**TASK ITEM:** Of the entries below, return only those lines from the line with "def Obligations.StepRunsTheDecodedCommand : Prop" to the line with "the step of", exactly, both included.

**GIVEN RECORDS:**
══════════════════════════════

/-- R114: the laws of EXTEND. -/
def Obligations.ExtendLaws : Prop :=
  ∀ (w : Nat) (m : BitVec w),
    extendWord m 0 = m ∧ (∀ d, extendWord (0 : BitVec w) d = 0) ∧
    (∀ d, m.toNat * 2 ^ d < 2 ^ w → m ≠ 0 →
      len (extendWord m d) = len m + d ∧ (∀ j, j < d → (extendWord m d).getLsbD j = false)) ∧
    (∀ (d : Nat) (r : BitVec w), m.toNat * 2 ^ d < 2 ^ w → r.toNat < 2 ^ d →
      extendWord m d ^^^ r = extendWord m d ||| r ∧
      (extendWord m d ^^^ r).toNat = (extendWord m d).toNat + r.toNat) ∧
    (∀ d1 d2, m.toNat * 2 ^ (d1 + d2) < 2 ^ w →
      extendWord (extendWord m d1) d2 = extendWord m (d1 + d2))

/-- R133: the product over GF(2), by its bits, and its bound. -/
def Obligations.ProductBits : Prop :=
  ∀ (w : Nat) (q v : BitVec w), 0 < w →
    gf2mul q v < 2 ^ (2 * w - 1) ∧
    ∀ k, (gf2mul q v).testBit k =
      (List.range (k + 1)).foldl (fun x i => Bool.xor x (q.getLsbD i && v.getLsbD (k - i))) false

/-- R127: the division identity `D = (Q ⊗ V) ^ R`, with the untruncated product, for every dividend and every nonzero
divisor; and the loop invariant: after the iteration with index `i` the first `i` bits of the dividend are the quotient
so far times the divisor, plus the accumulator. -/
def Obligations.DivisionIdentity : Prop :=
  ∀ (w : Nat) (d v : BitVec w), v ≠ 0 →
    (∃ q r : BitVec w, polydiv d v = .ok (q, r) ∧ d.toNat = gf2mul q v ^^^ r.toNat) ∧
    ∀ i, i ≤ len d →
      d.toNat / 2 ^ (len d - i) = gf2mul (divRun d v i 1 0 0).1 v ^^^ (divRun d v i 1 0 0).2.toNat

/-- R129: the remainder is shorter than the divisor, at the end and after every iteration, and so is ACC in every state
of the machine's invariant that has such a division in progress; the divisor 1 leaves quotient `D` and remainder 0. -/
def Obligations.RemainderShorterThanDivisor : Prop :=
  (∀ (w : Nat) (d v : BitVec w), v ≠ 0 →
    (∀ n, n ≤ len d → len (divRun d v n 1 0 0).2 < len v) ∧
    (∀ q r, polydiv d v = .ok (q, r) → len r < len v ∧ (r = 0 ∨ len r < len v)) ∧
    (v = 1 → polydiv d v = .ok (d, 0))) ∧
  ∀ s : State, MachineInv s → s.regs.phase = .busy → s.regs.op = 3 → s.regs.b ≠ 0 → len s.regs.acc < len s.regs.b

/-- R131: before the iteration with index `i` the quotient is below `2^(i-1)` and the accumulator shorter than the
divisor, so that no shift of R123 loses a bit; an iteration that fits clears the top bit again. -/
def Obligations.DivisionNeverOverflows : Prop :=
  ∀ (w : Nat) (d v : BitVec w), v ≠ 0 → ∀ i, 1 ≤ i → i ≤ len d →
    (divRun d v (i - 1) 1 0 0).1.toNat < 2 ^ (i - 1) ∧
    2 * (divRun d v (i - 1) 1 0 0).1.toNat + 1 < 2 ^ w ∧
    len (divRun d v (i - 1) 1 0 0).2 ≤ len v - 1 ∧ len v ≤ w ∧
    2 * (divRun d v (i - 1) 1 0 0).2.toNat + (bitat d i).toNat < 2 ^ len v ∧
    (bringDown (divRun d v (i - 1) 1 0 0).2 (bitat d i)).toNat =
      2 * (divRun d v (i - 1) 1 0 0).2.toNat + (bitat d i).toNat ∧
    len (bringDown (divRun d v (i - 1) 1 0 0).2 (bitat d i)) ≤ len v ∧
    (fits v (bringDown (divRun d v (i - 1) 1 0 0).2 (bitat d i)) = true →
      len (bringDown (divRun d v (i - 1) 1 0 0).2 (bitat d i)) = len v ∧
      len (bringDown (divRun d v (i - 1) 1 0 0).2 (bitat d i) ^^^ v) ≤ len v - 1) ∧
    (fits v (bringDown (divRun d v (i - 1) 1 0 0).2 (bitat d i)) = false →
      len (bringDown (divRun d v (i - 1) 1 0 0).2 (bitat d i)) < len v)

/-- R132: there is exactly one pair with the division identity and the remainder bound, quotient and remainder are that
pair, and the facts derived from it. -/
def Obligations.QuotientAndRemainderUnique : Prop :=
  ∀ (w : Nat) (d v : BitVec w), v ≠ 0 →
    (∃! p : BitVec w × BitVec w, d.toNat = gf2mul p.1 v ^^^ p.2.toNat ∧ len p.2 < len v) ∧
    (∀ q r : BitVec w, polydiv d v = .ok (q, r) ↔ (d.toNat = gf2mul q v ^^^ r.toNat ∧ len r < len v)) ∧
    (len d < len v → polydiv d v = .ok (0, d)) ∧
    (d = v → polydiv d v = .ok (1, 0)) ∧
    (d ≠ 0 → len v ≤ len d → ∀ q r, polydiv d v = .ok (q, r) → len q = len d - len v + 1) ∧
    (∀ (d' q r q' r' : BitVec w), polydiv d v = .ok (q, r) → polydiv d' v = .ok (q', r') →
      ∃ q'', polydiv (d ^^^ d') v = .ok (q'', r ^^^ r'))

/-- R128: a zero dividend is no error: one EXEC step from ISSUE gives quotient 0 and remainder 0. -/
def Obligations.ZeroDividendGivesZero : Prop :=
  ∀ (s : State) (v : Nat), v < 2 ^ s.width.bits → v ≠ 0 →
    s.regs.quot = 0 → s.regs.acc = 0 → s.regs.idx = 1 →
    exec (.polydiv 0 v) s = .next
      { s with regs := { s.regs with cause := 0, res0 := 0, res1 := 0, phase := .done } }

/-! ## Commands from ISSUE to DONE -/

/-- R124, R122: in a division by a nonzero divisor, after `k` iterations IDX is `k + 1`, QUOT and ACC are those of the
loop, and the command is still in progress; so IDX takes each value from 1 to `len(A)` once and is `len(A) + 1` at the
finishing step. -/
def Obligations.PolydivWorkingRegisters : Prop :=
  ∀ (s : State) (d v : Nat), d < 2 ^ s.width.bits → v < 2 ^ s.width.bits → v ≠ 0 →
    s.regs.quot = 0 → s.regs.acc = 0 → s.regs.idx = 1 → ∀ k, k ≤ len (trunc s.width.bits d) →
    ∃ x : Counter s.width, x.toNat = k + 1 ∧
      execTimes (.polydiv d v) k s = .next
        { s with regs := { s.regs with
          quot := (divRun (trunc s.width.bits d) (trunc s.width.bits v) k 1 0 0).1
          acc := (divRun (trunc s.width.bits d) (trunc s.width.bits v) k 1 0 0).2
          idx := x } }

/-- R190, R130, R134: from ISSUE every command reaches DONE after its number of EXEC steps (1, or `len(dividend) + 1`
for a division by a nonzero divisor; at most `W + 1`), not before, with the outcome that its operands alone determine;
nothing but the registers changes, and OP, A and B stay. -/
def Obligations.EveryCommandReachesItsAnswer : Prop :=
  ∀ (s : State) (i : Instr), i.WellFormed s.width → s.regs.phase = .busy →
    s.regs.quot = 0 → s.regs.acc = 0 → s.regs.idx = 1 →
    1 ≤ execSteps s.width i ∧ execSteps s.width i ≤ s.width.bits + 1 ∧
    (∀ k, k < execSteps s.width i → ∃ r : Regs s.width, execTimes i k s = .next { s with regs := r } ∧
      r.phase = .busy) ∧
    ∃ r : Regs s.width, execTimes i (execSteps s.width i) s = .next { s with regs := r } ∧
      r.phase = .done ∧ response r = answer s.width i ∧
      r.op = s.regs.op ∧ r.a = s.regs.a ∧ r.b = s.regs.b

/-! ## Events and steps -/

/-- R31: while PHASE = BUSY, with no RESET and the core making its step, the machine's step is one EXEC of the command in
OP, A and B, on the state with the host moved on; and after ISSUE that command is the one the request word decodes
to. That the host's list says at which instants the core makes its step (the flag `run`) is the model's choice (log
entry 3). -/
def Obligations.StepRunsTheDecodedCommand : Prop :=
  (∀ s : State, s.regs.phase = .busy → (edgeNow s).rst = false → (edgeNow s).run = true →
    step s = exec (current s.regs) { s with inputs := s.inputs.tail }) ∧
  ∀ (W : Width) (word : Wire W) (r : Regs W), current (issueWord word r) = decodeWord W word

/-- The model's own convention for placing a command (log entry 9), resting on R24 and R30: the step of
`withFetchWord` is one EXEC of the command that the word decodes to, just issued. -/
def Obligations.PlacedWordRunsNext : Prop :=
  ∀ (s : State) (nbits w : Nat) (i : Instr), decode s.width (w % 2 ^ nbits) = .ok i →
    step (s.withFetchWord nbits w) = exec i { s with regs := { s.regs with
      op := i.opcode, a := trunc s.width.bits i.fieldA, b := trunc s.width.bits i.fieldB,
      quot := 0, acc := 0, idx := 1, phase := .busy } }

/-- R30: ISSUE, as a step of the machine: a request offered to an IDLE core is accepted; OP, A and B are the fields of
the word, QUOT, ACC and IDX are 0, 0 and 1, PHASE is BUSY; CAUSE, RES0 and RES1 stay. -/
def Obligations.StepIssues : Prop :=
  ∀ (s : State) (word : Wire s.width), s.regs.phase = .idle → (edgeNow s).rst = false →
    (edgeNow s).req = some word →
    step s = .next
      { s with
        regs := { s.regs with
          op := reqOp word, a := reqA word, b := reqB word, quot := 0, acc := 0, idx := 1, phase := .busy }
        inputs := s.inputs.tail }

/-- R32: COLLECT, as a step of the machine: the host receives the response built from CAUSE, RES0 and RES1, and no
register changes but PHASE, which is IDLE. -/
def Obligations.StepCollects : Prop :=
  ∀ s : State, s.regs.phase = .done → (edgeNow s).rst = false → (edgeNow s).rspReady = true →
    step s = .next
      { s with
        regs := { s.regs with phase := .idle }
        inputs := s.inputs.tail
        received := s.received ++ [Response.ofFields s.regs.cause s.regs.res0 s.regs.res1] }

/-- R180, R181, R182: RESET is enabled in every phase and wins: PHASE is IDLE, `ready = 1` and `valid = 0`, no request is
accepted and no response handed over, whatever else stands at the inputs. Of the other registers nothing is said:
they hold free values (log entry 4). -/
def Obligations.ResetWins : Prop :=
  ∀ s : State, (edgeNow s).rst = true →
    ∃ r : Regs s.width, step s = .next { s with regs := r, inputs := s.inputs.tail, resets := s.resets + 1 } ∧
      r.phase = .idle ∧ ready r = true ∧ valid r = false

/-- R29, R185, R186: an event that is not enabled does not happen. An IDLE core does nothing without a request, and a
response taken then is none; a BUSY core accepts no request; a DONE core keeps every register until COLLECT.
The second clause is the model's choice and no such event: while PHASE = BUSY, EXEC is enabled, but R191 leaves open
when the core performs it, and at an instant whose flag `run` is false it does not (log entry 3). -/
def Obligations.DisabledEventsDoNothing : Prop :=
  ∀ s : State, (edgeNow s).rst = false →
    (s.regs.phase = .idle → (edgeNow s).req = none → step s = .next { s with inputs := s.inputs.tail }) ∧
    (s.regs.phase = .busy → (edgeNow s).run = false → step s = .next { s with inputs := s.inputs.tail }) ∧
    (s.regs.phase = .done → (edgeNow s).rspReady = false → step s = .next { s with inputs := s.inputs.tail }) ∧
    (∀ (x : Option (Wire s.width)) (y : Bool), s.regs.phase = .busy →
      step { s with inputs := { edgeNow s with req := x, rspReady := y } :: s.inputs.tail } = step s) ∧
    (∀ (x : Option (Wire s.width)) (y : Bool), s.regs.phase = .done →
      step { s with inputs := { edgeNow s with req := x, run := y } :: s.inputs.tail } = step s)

══════════════════════════════

**SOLUTION BELOW:**
def Obligations.StepRunsTheDecodedCommand : Prop :=
  (∀ s : State, s.regs.phase = .busy → (edgeNow s).rst = false → (edgeNow s).run = true →
    step s = exec (current s.regs) { s with inputs := s.inputs.tail }) ∧
  ∀ (W : Width) (word : Wire W) (r : Regs W), current (issueWord word r) = decodeWord W word

/-- The model's own convention for placing a command (log entry 9), resting on R24 and R30: the step of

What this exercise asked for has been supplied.